-- ==== Sys2Proof/Laws/Step.lean ====
section
/-! SUPPORT. What a step can do, said once: the three cases of `step` and what each instruction's `exec` can answer.
Later proofs cite these instead of unfolding. -/

namespace Sys2Proof.Machine

/-- The step of a halted machine (40_cycle.md R70). -/
theorem step_of_halted {s : State} (h : s.run = .halted) : step s = .next s := by rw [step, State.cycle, h]

/-- The step of a held machine (R71). -/
theorem step_of_held {s : State} (h : s.run = .running) (hh : s.held = true) : step s = .next s.awaitInput := by
  rw [step, State.cycle, h]; exact if_pos hh

/-- The step that is taken: Fetch, Decode, Execute (R65). -/
theorem step_of_not_held {s : State} (h : s.run = .running) (hh : s.held ≠ true) :
    step s = exec (decode s.nextWord) s.fetch := by
  rw [step, State.cycle, h, ← State.fetch_ir]; exact if_neg hh

/-- Everything a step can be: of a halted machine, of a held one, or of one that executes its next word. -/
theorem step_cases (s : State) :
    (s.run = .halted ∧ step s = .next s) ∨
    (s.run = .running ∧ s.held = true ∧ step s = .next s.awaitInput) ∨
    (s.run = .running ∧ s.held ≠ true ∧ step s = exec (decode s.nextWord) s.fetch) := by
  rcases hr : s.run with _ | _
  · by_cases hh : s.held = true
    · exact .inr (.inl ⟨rfl, hh, step_of_held hr hh⟩)
    · exact .inr (.inr ⟨rfl, hh, step_of_not_held hr hh⟩)
  · exact .inl ⟨rfl, step_of_halted hr⟩

/-- What an instruction makes of a state where it answers a next state, one line each: the whole of Execute. -/
def execResult (i : Instr) (s : State) : State :=
  match i with
  | .jns a => (((s.setMar (zextAddr a)).setMbr s.pc).storeCell a s.pc).setPc (zextAddr a + 0x0001#16)
  | .load a => s.setAc (s.loadCell a)
  | .store a => s.storeCell a s.ac
  | .add a => s.setAc (aluAdd s.ac (s.loadCell a))
  | .subt a => s.setAc (aluSub s.ac (s.loadCell a))
  | .input _ =>
    match s.input with
    | w :: ws => (s.setInput ws).setAc w
    | [] => s.awaitInput
  | .output _ => s.emit s.ac s.outputMode
  | .halt _ => s.setRun .halted
  | .skipcond c _ => if skipHolds c s.ac then s.incPc else s
  | .jump a => s.setPc (zextAddr a)
  | .clear _ => s.setAc 0x0000#16
  | .addi p => s.setAc (aluAdd s.ac (s.loadCell (addrBits (s.loadCell p))))
  | .jumpi p => s.setPc (s.loadCell p)
  | .loadi p => s.setAc (s.loadCell (addrBits (s.loadCell p)))
  | .storei p => s.storeCell (addrBits (s.loadCell p)) s.ac
  | .nopF _ => s

/-- The pointer cell an instruction goes through, for the three that use `EffAddr` (41_data_transfer.md R80). -/
def pointerOf : Instr → Option Addr
  | .addi p | .loadi p | .storei p => some p
  | .jns _ | .load _ | .store _ | .add _ | .subt _ | .input _ | .output _ | .halt _ => none
  | .skipcond _ _ | .jump _ | .clear _ | .jumpi _ | .nopF _ => none

/-- Everything `exec` can answer: the instruction's result, or, for the three pointer instructions under
`PTR_POLICY = fault`, the fault with the pointer. -/
theorem exec_cases (i : Instr) (s : State) :
    ((∀ p, pointerOf i = some p → ¬ (s.params.ptrPolicy = .fault ∧ pointerHigh (s.loadCell p) ≠ 0x0#4)) ∧
      exec i s = .next (execResult i s)) ∨
    ∃ p, pointerOf i = some p ∧ s.params.ptrPolicy = .fault ∧ pointerHigh (s.loadCell p) ≠ 0x0#4 ∧
      exec i s = .fault (.addressOutOfRange (s.loadCell p)) := by
  have through : ∀ (p : Addr) (k : Addr → State), pointerOf i = some p → exec i s = s.throughPointer p k →
      execResult i s = k (addrBits (s.loadCell p)) →
      ((∀ q, pointerOf i = some q → ¬ (s.params.ptrPolicy = .fault ∧ pointerHigh (s.loadCell q) ≠ 0x0#4)) ∧
        exec i s = .next (execResult i s)) ∨
      ∃ q, pointerOf i = some q ∧ s.params.ptrPolicy = .fault ∧ pointerHigh (s.loadCell q) ≠ 0x0#4 ∧
        exec i s = .fault (.addressOutOfRange (s.loadCell q)) := by
    intro p k hp he hr
    rcases s.throughPointer_cases p k with ⟨hn, h⟩ | ⟨hf, hh, h⟩
    · refine .inl ⟨fun q hq => ?_, by rw [he, hr, h]⟩
      obtain rfl : p = q := Option.some.inj (hp.symm.trans hq)
      exact hn
    · exact .inr ⟨p, hp, hf, hh, he.trans h⟩
  cases i with
  | addi p => exact through p _ rfl rfl rfl
  | loadi p => exact through p _ rfl rfl rfl
  | storei p => exact through p _ rfl rfl rfl
  | input x =>
    refine .inl ⟨by simp [pointerOf], ?_⟩
    simp only [exec, execInput, execResult]
    rcases s.input with _ | ⟨w, ws⟩ <;> rfl
  | jns a =>
    refine .inl ⟨by simp [pointerOf], ?_⟩
    simp only [exec, execJns, execResult, operandWord, State.setMbr_mar, State.setMar_mar, State.setMar_pc,
      addrBits_zextAddr, State.setMbr_mbr]
  | load a => exact .inl ⟨by simp [pointerOf], rfl⟩
  | store a => exact .inl ⟨by simp [pointerOf], rfl⟩
  | add a => exact .inl ⟨by simp [pointerOf], rfl⟩
  | subt a => exact .inl ⟨by simp [pointerOf], rfl⟩
  | output x => exact .inl ⟨by simp [pointerOf], rfl⟩
  | halt x => exact .inl ⟨by simp [pointerOf], rfl⟩
  | skipcond c x => exact .inl ⟨by simp [pointerOf], rfl⟩
  | jump a => exact .inl ⟨by simp [pointerOf], rfl⟩
  | clear x => exact .inl ⟨by simp [pointerOf], rfl⟩
  | jumpi p => exact .inl ⟨by simp [pointerOf], rfl⟩
  | nopF x => exact .inl ⟨by simp [pointerOf], rfl⟩

/-- If `exec` answers a next state, it is the instruction's result, and a pointer instruction got its address. -/
theorem exec_next {i : Instr} {s t : State} (h : exec i s = .next t) :
    t = execResult i s ∧
      ∀ p, pointerOf i = some p → effAddr s.params.ptrPolicy (s.pointer p) = some (addrBits (s.loadCell p)) := by
  rcases exec_cases i s with ⟨hp, he⟩ | ⟨p, -, -, -, he⟩
  · rw [he] at h
    injection h with h
    exact ⟨h.symm, fun p hpp => by rw [effAddr_eq, State.pointer, if_neg (hp p hpp)]⟩
  · rw [he] at h; cases h

/-- An instruction that goes through no pointer always answers its result. -/
theorem exec_of_no_pointer {i : Instr} (s : State) (h : pointerOf i = none) : exec i s = .next (execResult i s) := by
  rcases exec_cases i s with ⟨-, he⟩ | ⟨p, hp, -⟩
  · exact he
  · rw [h] at hp; cases hp

/-- If a step answers a next state, it is the state itself (halted), the state after the environment's turn (held), or
the result of the instruction on the state Fetch left. -/
theorem step_next {s t : State} (h : step s = .next t) :
    (s.run = .halted ∧ t = s) ∨
    (s.run = .running ∧ s.held = true ∧ t = s.awaitInput) ∨
    (s.run = .running ∧ s.held ≠ true ∧ exec (decode s.nextWord) s.fetch = .next t ∧
      t = execResult (decode s.nextWord) s.fetch) := by
  rcases step_cases s with ⟨hr, he⟩ | ⟨hr, hh, he⟩ | ⟨hr, hh, he⟩
  · rw [he] at h; injection h with h; exact .inl ⟨hr, h.symm⟩
  · rw [he] at h; injection h with h; exact .inr (.inl ⟨hr, hh, h.symm⟩)
  · rw [he] at h; exact .inr (.inr ⟨hr, hh, h, (exec_next h).1⟩)

/-- The hold, in the rule's own terms (R71). -/
theorem held_iff_waits (s : State) : s.held = true ↔ WaitsForInput s := s.held_iff

end Sys2Proof.Machine
end

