/-- A malformed entry (R329). An entry of level 0 that maps no page is taken as one too (log entry 15). -/
def badEntry (stage2 : Bool) (level : Nat) (e : Word64) : Bool :=
  e.getLsbD 55 || bitsOf e.toNat 7 5 ≠ 0 || bitsOf e.toNat 52 51 = 3 || (level ≥ 2 && e.getLsbD 1) || (level = 0 && !e.getLsbD 1) ||
  (level = 1 && e.getLsbD 1 && bitsOf e.toNat 28 16 ≠ 0) || (stage2 && e.getLsbD 54) || (!stage2 && e.getLsbD 53) ||
  (level = 1 && e.getLsbD 1 && e.getLsbD 54)

/-- The address that a leaf maps. -/
def leafAddr (e : Word64) (level a : Nat) : Nat := if level = 1 then entryAddr e + a % 2 ^ 29 else entryAddr e + a % 65536

/-- Read a table entry, as memory holds it or as the walk cache took it: which of the two is free where they differ in more than HOT, which no walk uses (R330, R331, log
entry 13). -/
def walkRead (s : State) (vf : Nat) (stage2 : Bool) (level a va : Nat) : State × Word64 :=
  let m : Word64 := BitVec.ofNat 64 (natLE (s.homeRead a 8))
  let ix := va / 2 ^ (16 + 13 * level)
  match s.walks.find? (fun w => w.vf = vf && w.stage2 = stage2 && w.level = level && w.base = a && w.ix = ix) with
  | some w => (s, if w.val.setWidth 56 = m.setWidth 56 then m else if Config.freeBit s.steps then w.val else m)
  | none => (if m.getLsbD 0 then { s with walks := { vf, stage2, level, base := a, ix, val := m } :: s.walks } else s, m)

/-- The stage-2 walk of a guest-physical address, level by level (R327). A leaf into an absent range is as a malformed entry (R333). -/
def walk2 (vf gpa : Nat) : List Nat → Nat → State → State × Walk
  | [], base, s => (s, .malformed base)
  | lv :: r, base, s =>
    let a := base + 8 * tableIx lv gpa
    let (s, e) := s.walkRead vf true lv a gpa
    if !e.getLsbD 0 then (s, .missing true (gpa / 65536))
    else if badEntry true lv e then (s, .malformed a)
    else if e.getLsbD 1 then
      if physRegion (leafAddr e lv gpa) = .absent then (s, .malformed a) else (s, .ok (leafAddr e lv gpa) e a (lv = 1))
    else walk2 vf gpa r (entryAddr e) s

/-- Stage-2 translation of a guest-physical address. -/
def stage2 (s : State) (vf gpa : Nat) : State × Walk := walk2 vf gpa [3, 2, 1, 0] (s.vf vf).s2root s

/-- The stage-1 walk of a guest-virtual address; its pointers are guest-physical (R327). -/
def walk1 (vf va : Nat) : List Nat → Nat → State → State × Walk
  | [], base, s => (s, .malformed base)
  | lv :: r, base, s =>
    match s.stage2 vf (base + 8 * tableIx lv va) with
    | (s, .ok a _ _ _) =>
      let (s, e) := s.walkRead vf false lv a va
      if !e.getLsbD 0 then (s, .missing false (va / 65536))
      else if badEntry false lv e then (s, .malformed a)
      else if e.getLsbD 1 then (s, .ok (leafAddr e lv va) e a (lv = 1))
      else walk1 vf va r (entryAddr e) s
    | (s, w) => (s, w)

/-- What two translations have in common, when they differ in cache policy or COMP: a 64 KiB page, or a 512 MiB page that both map whole (R329, R334). -/
def clash (a b : Walked) : Option (Nat × Bool) :=
  if a.cpol = b.cpol && a.comp = b.comp then none
  else if a.big && b.big then (if a.page / 8192 = b.page / 8192 then some (a.page, true) else none)
  else if a.big then (if a.page / 8192 = b.page / 8192 then some (b.page, false) else none)
  else if b.big then (if a.page / 8192 = b.page / 8192 then some (a.page, false) else none)
  else if a.page = b.page then some (a.page, false) else none

/-- Record a translation that the walker produced; a page whose translations differ in cache policy or COMP becomes mixed, and its cached copies go, on
every core too (R334). -/
def noteWalk (s : State) (t : Walked) : State :=
  let new := (s.walked.filterMap fun w => clash w t).filter fun m => !s.mixed.contains m
  let s : State := if s.walked.contains t then s else { s with walked := t :: s.walked }
  if new.isEmpty then s
  else
    let s : State := { s with mixed := new ++ s.mixed }
    let on (pa : Nat) : Bool := s.isMixed (pa / 1024)
    (s.flushLines fun l => on l.pa).dropL1s fun e => on e.pa

/-- What a translation gives: a captured location and its attributes; a missing translation; or none permitted, with the entry to report (R329, R333). -/
inductive Xlat
  | ok (loc : Nat) (attr : Attr)
  | missing (stage2 : Bool) (page : Nat)
  | malformed (entry : Nat)
deriving DecidableEq, Repr

/-- Translate a virtual address below 2^57 (R327 to R329). -/
def walk (s : State) (vf va : Nat) : State × Xlat :=
  match walk1 vf va [3, 2, 1, 0] (s.vf vf).s1root s with
  | (s, .missing st p) => (s, .missing st p)
  | (s, .malformed e) => (s, .malformed e)
  | (s, .ok gpa e1 l1 big1) =>
    match s.stage2 vf gpa with
    | (s, .missing st p) => (s, .missing st p)
    | (s, .malformed e) => (s, .malformed e)
    | (s, .ok pa e2 l2 big2) =>
      let attr : Attr :=
        { r := e1.getLsbD 2 && e2.getLsbD 2, w := e1.getLsbD 3 && e2.getLsbD 3, x := e1.getLsbD 4 && e2.getLsbD 4,
          cpol := max (bitsOf e1.toNat 52 51) (bitsOf e2.toNat 52 51), comp := e2.getLsbD 53,
          watch := if e1.getLsbD 54 then some (bitsOf e1.toNat 15 8) else none, leaf1 := l1, leaf2 := l2,
          gpage := gpa / 65536, big := big1 && big2 }
      (s.noteWalk { page := pa / 65536, cpol := attr.cpol, comp := attr.comp, vf, vpage := va / 65536, gpage := gpa / 65536, big := attr.big,
                    leaf1 := l1, leaf2 := l2 },
        .ok (Loc.mk pa attr.comp attr.watch attr.gpage) attr)

/-- The translation of an address: the captured attributes of a copy of its line that the function's L2 or the core's own L1 holds, or a walk (R326,
R330). -/
def translate (s : State) (vf va : Nat) (core : Option Nat := none) : State × Xlat :=
  let held : Option (Nat × Attr) :=
    match s.l2.find? (fun l => l.vf = vf && l.line = va / 64) with
    | some l => some (l.pa, l.attr)
    | none => match core with
      | some c => (s.l1At c vf va).map fun e => (e.pa, e.attr)
      | none => none
  match held with
  | some (pl, a) => (s, .ok (Loc.mk (64 * pl + va % 64) a.comp a.watch a.gpage) a)
  | none => s.walk vf va

/-! ### Fills of the L2 (R2, R323 to R325, R331, R334, R338) -/

/-- The L2 slice, among those of the package, that is the home of a virtual line: 96 for each granule; a retired slice's partner serves it (R325,
R402). -/
def l2Home (s : State) (vf va : Nat) : Nat :=
  let v := va / 64
  let f := (s.vf vf).slice
  let h := (v % 4096) ^^^ (v / 2 ^ 12 % 4096) ^^^ (v / 2 ^ 24 % 4096) ^^^ (v / 2 ^ 36 % 4096) ^^^ (v / 2 ^ 48 % 8) ^^^ vf
  let ix := 96 * f + h % (96 * max 1 (s.gran f).num)
  if s.retired.contains (2, ix) then ix ^^^ 1 else ix

/-- The lines that an L2 slice holds room for: 128 KiB (R2). -/
def l2Room : Nat := 2048

/-- Put L2 lines out: any one, or none, which is free since the spec gives no order of replacement (log entry 13); and, where slice `home` is full, one
of its lines. -/
def evict (s : State) (home : Nat) : State :=
  let s := match s.l2[Config.freeChoice s.steps % (s.l2.length + 1)]? with
    | none => s
    | some l => s.writeback false l.pa
  let own := s.l2.filter (·.home = home)
  if own.length < l2Room then s
  else match own[s.leaver (own.map (·.ev))]? with
    | none => s
    | some l => s.writeback false l.pa

/-- A line may be cached in the L2: device memory, cached or L2-only policy, its page not mixed, and its block readable (R324, R329, R334, R338). -/
def fillable (s : State) (loc : Nat) (a : Attr) : Bool :=
  isDevice (Loc.pa loc) && decide (a.cpol ≤ 1) && !s.isMixed (Loc.pa loc / 65536) && (!Loc.comp loc || (s.block (Loc.pa loc / 256)).isSome)

/-- The watch mask of a line: what its fill read, and the L2 keeps; for a line that no L2 holds, what the controller first read since the page's last
invalidation. A mask that stage 2 does not map is taken as empty (R345, log entry 15). -/
def watchMask (s : State) (vf va loc slot : Nat) : State × Word64 :=
  match ((s.l2.find? fun l => l.vf = vf && l.line = va / 64).bind (·.mask)).or ((s.masks.find? fun m => m.vf = vf && m.line = va / 64).map (·.mask)) with
  | some m => (s, m)
  | none =>
    let (s, mask) : State × Word64 := match s.stage2 vf ((s.vf vf).wtbase.toNat + 8192 * slot + 8 * (va / 64 % 1024)) with
      | (s, .ok pa _ _ _) => (s, BitVec.ofNat 64 (natLE (s.homeRead pa 8)))
      | (s, _) => (s, 0)
    ({ s with masks := { vf, line := va / 64, gpage := Loc.gpage loc, mask } :: s.masks }, mask)

/-- What a fill reads of the watch mask of a line (R345). -/
def fillMask (s : State) (vf va loc : Nat) : State × Option Word64 :=
  match Loc.watch loc with
  | some slot => match s.watchMask vf va loc slot with | (s, m) => (s, some m)
  | none => (s, none)

/-- The controller walks, writes back another alias of the line, decodes, counts HOT, reads the watch mask, and the L2 takes the line with its captured
attributes. A line that it holds, that may not be cached, or has no translation, is not filled (R323, R331, R334, R338, R345). -/
def fillL2 (s : State) (vf line : Nat) (ev : Bool) : State :=
  if s.l2.any (fun l => l.vf = vf && l.line = line) then s
  else match s.walk vf (64 * line) with
    | (s, .ok loc a) =>
      if !s.fillable loc a then s
      else
        let pl := Loc.pa loc / 64
        let home := s.l2Home vf (64 * line)
        let (s, mask) := (s.evict home).fillMask vf (64 * line) loc
        let s := s.flushLines fun l => l.pa = pl
        let s := (s.bumpHot a.leaf1).bumpHot a.leaf2
        { s with l2 := { vf, line, pa := pl, attr := a, bytes := s.ctlRead loc 64, dirty := false, home, ev, mask } :: s.l2 }
    | (s, _) => s

/-- The L2's copy of a line is the first to leave (R159). -/
def markEv (s : State) (loc : Nat) : State := { s with l2 := s.l2.map fun l => if l.pa = Loc.pa loc / 64 then { l with ev := true } else l }

/-- Registered weight regions of the function that contain a written byte take a new version (R220). -/
def bumpRegions (s : State) (vf va n : Nat) : State :=
  s.updVf vf fun v => { v with regions := v.regions.map fun r =>
    if r.reg && r.obs && decide (r.base < va + n) && decide (va < r.base + r.size) then { r with ver := r.ver + 1, obs := false } else r }

/-- A registered global barrier whose line is written breaks: BROKEN set, ARMED clear, the line released (R196, R197). -/
def breakLine (s : State) (loc : Nat) : State :=
  match s.barLines.find? (fun b => Loc.pa b.1 / 64 = Loc.pa loc / 64) with
  | none => s
  | some (b, _) =>
    let f := natLE (s.homeRead (b + 0x10) 1)
    let s : State := { s with barLines := s.barLines.filter (·.1 ≠ b) }
    (s.homeWrite (b + 0x10) [BitVec.ofNat 8 ((f - f % 8) + f % 2 + 4)]).wakeWaiters (fun l => l.onLine (Loc.pa b)) 0xFFFF 0

/-- Record caches drop an entry whose line is written, but for the engine `keep` that writes it (R235). -/
def dropRecs (s : State) (loc : Nat) (keep : Option Nat) : State :=
  (List.range 64).foldl (fun s c =>
    if keep = some c || (s.cluster c).recs.isEmpty then s
    else s.updCluster c fun k => { k with recs := k.recs.filter fun r => Loc.pa r.pa / 64 ≠ Loc.pa loc / 64 }) s

/-- A store to a live group's divergence stack or split table is noted (R24). -/
def touchDiv (s : State) (vf va n : Nat) : State :=
  s.mapGroups fun g =>
    if g.vf = vf && decide (va < g.saveb.toNat + 0x1400) && decide (g.saveb.toNat < va + n) then { g with divTouched := true } else g

/-- A tag that no outstanding request of a link holds, from the next on (R430). -/
def freeReq (l : Link) : Nat :=
  (((List.range 1024).map fun i => (l.npNext + i) % 1024).find? fun t => l.np.all fun e => e.tag ≠ t).getD l.npNext

/-- Every link has tags left for the requests of an instruction (R430). -/
def tagsLeft (s : State) : Bool := s.links.toList.all fun l => decide (l.np.length + 32 ≤ 1024)

/-- Send a request of a lane over the link that serves its window, to the address that it has there, and keep it among the outstanding ones (R429, R430,
R432). -/
def sendOver (s : State) (loc gid op lane : Nat) (p : Port) : State :=
  let a := Loc.pa loc
  s.updLink (linkOf a) fun l =>
    let tag := freeReq l
    let t : Link := { l with npNext := (tag + 1) % 1024, np := l.np ++ [{ tag, addr := a, gid, op, lane }] }
    t.send 1 { p with link := linkOf a, addr := (windowTarget a).2, vf := (windowTarget a).1, tag }

/-- Who writes: a barrier instruction (`bar`), the engine that holds a record's header (`keep`), the group, launch, operation and core that issued the
write, and whether the core itself keeps its divergence structures (`own`). -/
structure Writer where
  bar : Bool := false
  keep : Option Nat := none
  core : Option Nat := none
  gid : Nat := 0
  launch : Nat := 0
  seq : Nat := 0
  own : Bool := false
deriving DecidableEq, Repr

/-- An operation in flight whose reads are those of loads at its place, though they are made later (R244, R279). -/
def readsLate : OpKind → Bool
  | .filter .. | .ray .. => true
  | _ => false

/-- What an operation keeps of bytes that a write of its group replaces: of a younger write, the aligned 8-byte parts as they stood; what an older write
puts there it takes over (R161, R244, R279, R313). -/
def Op.keep (o : Op) (seq a : Nat) (data old : List Byte) : Op :=
  if o.fin || !readsLate o.kind || o.seq = seq then o
  else if o.seq < seq then { o with past := o.past ++ [(8 * (a / 8), old)] }
  else { o with past := o.past.map fun p =>
    (p.1, (List.range p.2.length).map fun i => if a ≤ p.1 + i then data.getD (p.1 + i - a) (p.2.getD i 0) else p.2.getD i 0) }

/-- What a group's write replaces is kept for the group's operations that read as loads at their own places (R161, R244, R279). -/
def keepPast (s : State) (loc : Nat) (data : List Byte) (w : Writer) : State :=
  match s.group? w.gid with
  | none => s
  | some g =>
    if g.ops.any fun o => !o.fin && readsLate o.kind then
      let off := Loc.pa loc % 8
      let b := s.homeRead (loc - off) (8 * ((off + data.length + 7) / 8))
      s.updGroup w.gid fun g => { g with ops := g.ops.map fun o => Op.keep o w.seq (Loc.pa loc) data b }
    else s

/-- THE WRITE OF GLOBAL MEMORY: bytes within one line, of a function, at a virtual address and its captured location. Region versions move first; then
the write is performed at its home, or sent to its window; then what stands on the line hears of it (R196, R220, R235, R318). -/
def write (s : State) (vf va loc : Nat) (data : List Byte) (w : Writer := {}) : State :=
  let s := s.bumpRegions vf va data.length
  if isWindow (Loc.pa loc) then
    s.postWrite (Loc.pa loc) w.gid w.launch data
  else
    let s := ((s.keepPast loc data w).homeWrite loc data).dropCoreLine w.core loc
    let s := if w.bar then s else s.breakLine loc
    let s := s.dropRecs loc w.keep
    if w.own then s else s.touchDiv vf va data.length

/-! ### Records and watch events (R345, R346, R414, R415, R420) -/

/-- Whether a function holds its slice: always without rotation, else as the current entry (R378). -/
def holds (s : State) (vf : Nat) : Bool :=
  let v := s.vf vf
  let g := s.gran v.slice
  v.bound && (!g.rotEn || bitsOf g.rotVf.toNat (8 * g.entry + 5) (8 * g.entry) = vf)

════════════════════

What to do: From the material above, set down exactly the lines starting at the one with "rcases s.throughPointer_cases p" and ending at the one with "its result. -/", end lines included.

Task result:
    rcases s.throughPointer_cases p k with ⟨hn, h⟩ | ⟨hf, hh, h⟩
    · refine .inl ⟨fun q hq => ?_, by rw [he, hr, h]⟩
      obtain rfl : p = q := Option.some.inj (hp.symm.trans hq)
      exact hn
    · exact .inr ⟨p, hp, hf, hh, he.trans h⟩
  cases i with
  | addi p => exact through p _ rfl rfl rfl
  | loadi p => exact through p _ rfl rfl rfl
  | storei p => exact through p _ rfl rfl rfl
  | input x =>
    refine .inl ⟨by simp [pointerOf], ?_⟩
    simp only [exec, execInput, execResult]
    rcases s.input with _ | ⟨w, ws⟩ <;> rfl
  | jns a =>
    refine .inl ⟨by simp [pointerOf], ?_⟩
    simp only [exec, execJns, execResult, operandWord, State.setMbr_mar, State.setMar_mar, State.setMar_pc,
      addrBits_zextAddr, State.setMbr_mbr]
  | load a => exact .inl ⟨by simp [pointerOf], rfl⟩
  | store a => exact .inl ⟨by simp [pointerOf], rfl⟩
  | add a => exact .inl ⟨by simp [pointerOf], rfl⟩
  | subt a => exact .inl ⟨by simp [pointerOf], rfl⟩
  | output x => exact .inl ⟨by simp [pointerOf], rfl⟩
  | halt x => exact .inl ⟨by simp [pointerOf], rfl⟩
  | skipcond c x => exact .inl ⟨by simp [pointerOf], rfl⟩
  | jump a => exact .inl ⟨by simp [pointerOf], rfl⟩
  | clear x => exact .inl ⟨by simp [pointerOf], rfl⟩
  | jumpi p => exact .inl ⟨by simp [pointerOf], rfl⟩
  | nopF x => exact .inl ⟨by simp [pointerOf], rfl⟩

/-- If `exec` answers a next state, it is the instruction's result, and a pointer instruction got its address. -/
theorem exec_next {i : Instr} {s t : State} (h : exec i s = .next t) :
    t = execResult i s ∧
      ∀ p, pointerOf i = some p → effAddr s.params.ptrPolicy (s.pointer p) = some (addrBits (s.loadCell p)) := by
  rcases exec_cases i s with ⟨hp, he⟩ | ⟨p, -, -, -, he⟩
  · rw [he] at h
    injection h with h
    exact ⟨h.symm, fun p hpp => by rw [effAddr_eq, State.pointer, if_neg (hp p hpp)]⟩
  · rw [he] at h; cases h

/-- An instruction that goes through no pointer always answers its result. -/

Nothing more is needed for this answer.